──────── Material shown ────────

-- ==== Sys2Proof/Machine/Dispatch.lean ====
section
/-! DEFINITION. The dispatch: one arm per constructor of Instr, each one direct call of its meaning (R103). -/

namespace Sys2Proof.Machine

def exec (i : Instr) (s : State) : Host.Outcome State Fault Refusal :=
  match i with
  | .laa => Sys2Proof.Machine.execLaa s
  | .lab => Sys2Proof.Machine.execLab s
  | .lac => Sys2Proof.Machine.execLac s
  | .lad => Sys2Proof.Machine.execLad s
  | .lae => Sys2Proof.Machine.execLae s
  | .lah => Sys2Proof.Machine.execLah s
  | .lal => Sys2Proof.Machine.execLal s
  | .lba => Sys2Proof.Machine.execLba s
  | .lbb => Sys2Proof.Machine.execLbb s
  | .lbc => Sys2Proof.Machine.execLbc s
  | .lbd => Sys2Proof.Machine.execLbd s
  | .lbe => Sys2Proof.Machine.execLbe s
  | .lbh => Sys2Proof.Machine.execLbh s
  | .lbl => Sys2Proof.Machine.execLbl s
  | .lca => Sys2Proof.Machine.execLca s
  | .lcb => Sys2Proof.Machine.execLcb s
  | .lcc => Sys2Proof.Machine.execLcc s
  | .lcd => Sys2Proof.Machine.execLcd s
  | .lce => Sys2Proof.Machine.execLce s
  | .lch => Sys2Proof.Machine.execLch s
  | .lcl => Sys2Proof.Machine.execLcl s
  | .lda => Sys2Proof.Machine.execLda s
  | .ldb => Sys2Proof.Machine.execLdb s
  | .ldc => Sys2Proof.Machine.execLdc s
  | .ldd => Sys2Proof.Machine.execLdd s
  | .lde => Sys2Proof.Machine.execLde s
  | .ldh => Sys2Proof.Machine.execLdh s
  | .ldl => Sys2Proof.Machine.execLdl s
  | .lea => Sys2Proof.Machine.execLea s
  | .leb => Sys2Proof.Machine.execLeb s
  | .lec => Sys2Proof.Machine.execLec s
  | .led => Sys2Proof.Machine.execLed s
  | .lee => Sys2Proof.Machine.execLee s
  | .leh => Sys2Proof.Machine.execLeh s
  | .lel => Sys2Proof.Machine.execLel s
  | .lha => Sys2Proof.Machine.execLha s
  | .lhb => Sys2Proof.Machine.execLhb s
  | .lhc => Sys2Proof.Machine.execLhc s
  | .lhd => Sys2Proof.Machine.execLhd s
  | .lhe => Sys2Proof.Machine.execLhe s
  | .lhh => Sys2Proof.Machine.execLhh s
  | .lhl => Sys2Proof.Machine.execLhl s
  | .lla => Sys2Proof.Machine.execLla s
  | .llb => Sys2Proof.Machine.execLlb s
  | .llc => Sys2Proof.Machine.execLlc s
  | .lld => Sys2Proof.Machine.execLld s
  | .lle => Sys2Proof.Machine.execLle s
  | .llh => Sys2Proof.Machine.execLlh s
  | .lll => Sys2Proof.Machine.execLll s
  | .lam => Sys2Proof.Machine.execLam s
  | .lbm => Sys2Proof.Machine.execLbm s
  | .lcm => Sys2Proof.Machine.execLcm s
  | .ldm => Sys2Proof.Machine.execLdm s
  | .lem => Sys2Proof.Machine.execLem s
  | .lhm => Sys2Proof.Machine.execLhm s
  | .llm => Sys2Proof.Machine.execLlm s
  | .lma => Sys2Proof.Machine.execLma s
  | .lmb => Sys2Proof.Machine.execLmb s
  | .lmc => Sys2Proof.Machine.execLmc s
  | .lmd => Sys2Proof.Machine.execLmd s
  | .lme => Sys2Proof.Machine.execLme s
  | .lmh => Sys2Proof.Machine.execLmh s
  | .lml => Sys2Proof.Machine.execLml s
  | .lai imm => Sys2Proof.Machine.execLai imm s
  | .lbi imm => Sys2Proof.Machine.execLbi imm s
  | .lci imm => Sys2Proof.Machine.execLci imm s
  | .ldi imm => Sys2Proof.Machine.execLdi imm s
  | .lei imm => Sys2Proof.Machine.execLei imm s
  | .lhi imm => Sys2Proof.Machine.execLhi imm s
  | .lli imm => Sys2Proof.Machine.execLli imm s
  | .lmi imm => Sys2Proof.Machine.execLmi imm s
  | .ada => Sys2Proof.Machine.execAda s
  | .adb => Sys2Proof.Machine.execAdb s
  | .adc => Sys2Proof.Machine.execAdc s
  | .add => Sys2Proof.Machine.execAdd s
  | .ade => Sys2Proof.Machine.execAde s
  | .adh => Sys2Proof.Machine.execAdh s
  | .adl => Sys2Proof.Machine.execAdl s
  | .adm => Sys2Proof.Machine.execAdm s
  | .adi imm => Sys2Proof.Machine.execAdi imm s
  | .aca => Sys2Proof.Machine.execAca s
  | .acb => Sys2Proof.Machine.execAcb s
  | .acc => Sys2Proof.Machine.execAcc s
  | .acd => Sys2Proof.Machine.execAcd s
  | .ace => Sys2Proof.Machine.execAce s
  | .ach => Sys2Proof.Machine.execAch s
  | .acl => Sys2Proof.Machine.execAcl s
  | .acm => Sys2Proof.Machine.execAcm s
  | .aci imm => Sys2Proof.Machine.execAci imm s
  | .sua => Sys2Proof.Machine.execSua s
  | .sub => Sys2Proof.Machine.execSub s
  | .suc => Sys2Proof.Machine.execSuc s
  | .sud => Sys2Proof.Machine.execSud s
  | .sue => Sys2Proof.Machine.execSue s
  | .suh => Sys2Proof.Machine.execSuh s
  | .sul => Sys2Proof.Machine.execSul s
  | .sum => Sys2Proof.Machine.execSum s
  | .sui imm => Sys2Proof.Machine.execSui imm s
  | .sba => Sys2Proof.Machine.execSba s
  | .sbb => Sys2Proof.Machine.execSbb s
  | .sbc => Sys2Proof.Machine.execSbc s
  | .sbd => Sys2Proof.Machine.execSbd s
  | .sbe => Sys2Proof.Machine.execSbe s
  | .sbh => Sys2Proof.Machine.execSbh s
  | .sbl => Sys2Proof.Machine.execSbl s
  | .sbm => Sys2Proof.Machine.execSbm s
  | .sbi imm => Sys2Proof.Machine.execSbi imm s
  | .nda => Sys2Proof.Machine.execNda s
  | .ndb => Sys2Proof.Machine.execNdb s
  | .ndc => Sys2Proof.Machine.execNdc s
  | .ndd => Sys2Proof.Machine.execNdd s
  | .nde => Sys2Proof.Machine.execNde s
  | .ndh => Sys2Proof.Machine.execNdh s
  | .ndl => Sys2Proof.Machine.execNdl s
  | .ndm => Sys2Proof.Machine.execNdm s
  | .ndi imm => Sys2Proof.Machine.execNdi imm s
  | .xra => Sys2Proof.Machine.execXra s
  | .xrb => Sys2Proof.Machine.execXrb s
  | .xrc => Sys2Proof.Machine.execXrc s
  | .xrd => Sys2Proof.Machine.execXrd s
  | .xre => Sys2Proof.Machine.execXre s
  | .xrh => Sys2Proof.Machine.execXrh s
  | .xrl => Sys2Proof.Machine.execXrl s
  | .xrm => Sys2Proof.Machine.execXrm s
  | .xri imm => Sys2Proof.Machine.execXri imm s
  | .ora => Sys2Proof.Machine.execOra s
  | .orb => Sys2Proof.Machine.execOrb s
  | .orc => Sys2Proof.Machine.execOrc s
  | .ord => Sys2Proof.Machine.execOrd s
  | .ore => Sys2Proof.Machine.execOre s
  | .orh => Sys2Proof.Machine.execOrh s
  | .orl => Sys2Proof.Machine.execOrl s
  | .orm => Sys2Proof.Machine.execOrm s
  | .ori imm => Sys2Proof.Machine.execOri imm s
  | .cpa => Sys2Proof.Machine.execCpa s
  | .cpb => Sys2Proof.Machine.execCpb s
  | .cpc => Sys2Proof.Machine.execCpc s
  | .cpd => Sys2Proof.Machine.execCpd s
  | .cpe => Sys2Proof.Machine.execCpe s
  | .cph => Sys2Proof.Machine.execCph s
  | .cpl => Sys2Proof.Machine.execCpl s
  | .cpm => Sys2Proof.Machine.execCpm s
  | .cpi imm => Sys2Proof.Machine.execCpi imm s
  | .inb => Sys2Proof.Machine.execInb s
  | .inc => Sys2Proof.Machine.execInc s
  | .ind => Sys2Proof.Machine.execInd s
  | .ine => Sys2Proof.Machine.execIne s
  | .inh => Sys2Proof.Machine.execInh s
  | .inl => Sys2Proof.Machine.execInl s
  | .dcb => Sys2Proof.Machine.execDcb s
  | .dcc => Sys2Proof.Machine.execDcc s
  | .dcd => Sys2Proof.Machine.execDcd s
  | .dce => Sys2Proof.Machine.execDce s
  | .dch => Sys2Proof.Machine.execDch s
  | .dcl => Sys2Proof.Machine.execDcl s
  | .unimpl_inm => Sys2Proof.Machine.execUnimpl_inm s
  | .unimpl_dcm => Sys2Proof.Machine.execUnimpl_dcm s
  | .rlc x => Sys2Proof.Machine.execRlc x s
  | .rrc x => Sys2Proof.Machine.execRrc x s
  | .ral x => Sys2Proof.Machine.execRal x s
  | .rar x => Sys2Proof.Machine.execRar x s
  | .jmp x lo hi => Sys2Proof.Machine.execJmp x lo hi s
  | .jfc lo hi => Sys2Proof.Machine.execJfc lo hi s
  | .jfz lo hi => Sys2Proof.Machine.execJfz lo hi s
  | .jfs lo hi => Sys2Proof.Machine.execJfs lo hi s
  | .jfp lo hi => Sys2Proof.Machine.execJfp lo hi s
  | .jtc lo hi => Sys2Proof.Machine.execJtc lo hi s
  | .jtz lo hi => Sys2Proof.Machine.execJtz lo hi s
  | .jts lo hi => Sys2Proof.Machine.execJts lo hi s
  | .jtp lo hi => Sys2Proof.Machine.execJtp lo hi s
  | .cal x lo hi => Sys2Proof.Machine.execCal x lo hi s
  | .cfc lo hi => Sys2Proof.Machine.execCfc lo hi s
  | .cfz lo hi => Sys2Proof.Machine.execCfz lo hi s
  | .cfs lo hi => Sys2Proof.Machine.execCfs lo hi s
  | .cfp lo hi => Sys2Proof.Machine.execCfp lo hi s
  | .ctc lo hi => Sys2Proof.Machine.execCtc lo hi s
  | .ctz lo hi => Sys2Proof.Machine.execCtz lo hi s
  | .cts lo hi => Sys2Proof.Machine.execCts lo hi s
  | .ctp lo hi => Sys2Proof.Machine.execCtp lo hi s
  | .ret x => Sys2Proof.Machine.execRet x s
  | .rfc => Sys2Proof.Machine.execRfc s
  | .rfz => Sys2Proof.Machine.execRfz s
  | .rfs => Sys2Proof.Machine.execRfs s
  | .rfp => Sys2Proof.Machine.execRfp s
  | .rtc => Sys2Proof.Machine.execRtc s
  | .rtz => Sys2Proof.Machine.execRtz s
  | .rts => Sys2Proof.Machine.execRts s
  | .rtp => Sys2Proof.Machine.execRtp s
  | .rst_0 => Sys2Proof.Machine.execRst_0 s
  | .rst_1 => Sys2Proof.Machine.execRst_1 s
  | .rst_2 => Sys2Proof.Machine.execRst_2 s
  | .rst_3 => Sys2Proof.Machine.execRst_3 s
  | .rst_4 => Sys2Proof.Machine.execRst_4 s
  | .rst_5 => Sys2Proof.Machine.execRst_5 s
  | .rst_6 => Sys2Proof.Machine.execRst_6 s
  | .rst_7 => Sys2Proof.Machine.execRst_7 s
  | .inp_0 => Sys2Proof.Machine.execInp_0 s
  | .inp_1 => Sys2Proof.Machine.execInp_1 s
  | .inp_2 => Sys2Proof.Machine.execInp_2 s
  | .inp_3 => Sys2Proof.Machine.execInp_3 s
  | .inp_4 => Sys2Proof.Machine.execInp_4 s
  | .inp_5 => Sys2Proof.Machine.execInp_5 s
  | .inp_6 => Sys2Proof.Machine.execInp_6 s
  | .inp_7 => Sys2Proof.Machine.execInp_7 s
  | .out_8 => Sys2Proof.Machine.execOut_8 s
  | .out_9 => Sys2Proof.Machine.execOut_9 s
  | .out_10 => Sys2Proof.Machine.execOut_10 s
  | .out_11 => Sys2Proof.Machine.execOut_11 s
  | .out_12 => Sys2Proof.Machine.execOut_12 s
  | .out_13 => Sys2Proof.Machine.execOut_13 s
  | .out_14 => Sys2Proof.Machine.execOut_14 s
  | .out_15 => Sys2Proof.Machine.execOut_15 s
  | .out_16 => Sys2Proof.Machine.execOut_16 s
  | .out_17 => Sys2Proof.Machine.execOut_17 s
  | .out_18 => Sys2Proof.Machine.execOut_18 s
  | .out_19 => Sys2Proof.Machine.execOut_19 s
  | .out_20 => Sys2Proof.Machine.execOut_20 s
  | .out_21 => Sys2Proof.Machine.execOut_21 s
  | .out_22 => Sys2Proof.Machine.execOut_22 s
  | .out_23 => Sys2Proof.Machine.execOut_23 s
  | .out_24 => Sys2Proof.Machine.execOut_24 s
  | .out_25 => Sys2Proof.Machine.execOut_25 s
  | .out_26 => Sys2Proof.Machine.execOut_26 s
  | .out_27 => Sys2Proof.Machine.execOut_27 s
  | .out_28 => Sys2Proof.Machine.execOut_28 s
  | .out_29 => Sys2Proof.Machine.execOut_29 s
  | .out_30 => Sys2Proof.Machine.execOut_30 s
  | .out_31 => Sys2Proof.Machine.execOut_31 s
  | .hlt op => Sys2Proof.Machine.execHlt op s

end Sys2Proof.Machine
end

────────

*Directions for this task:* Filter the records for lines holding the string "Instr". Copy each one.

*Response area:*
/-! DEFINITION. The dispatch: one arm per constructor of Instr, each one direct call of its meaning (R103). -/
def exec (i : Instr) (s : State) : Host.Outcome State Fault Refusal :=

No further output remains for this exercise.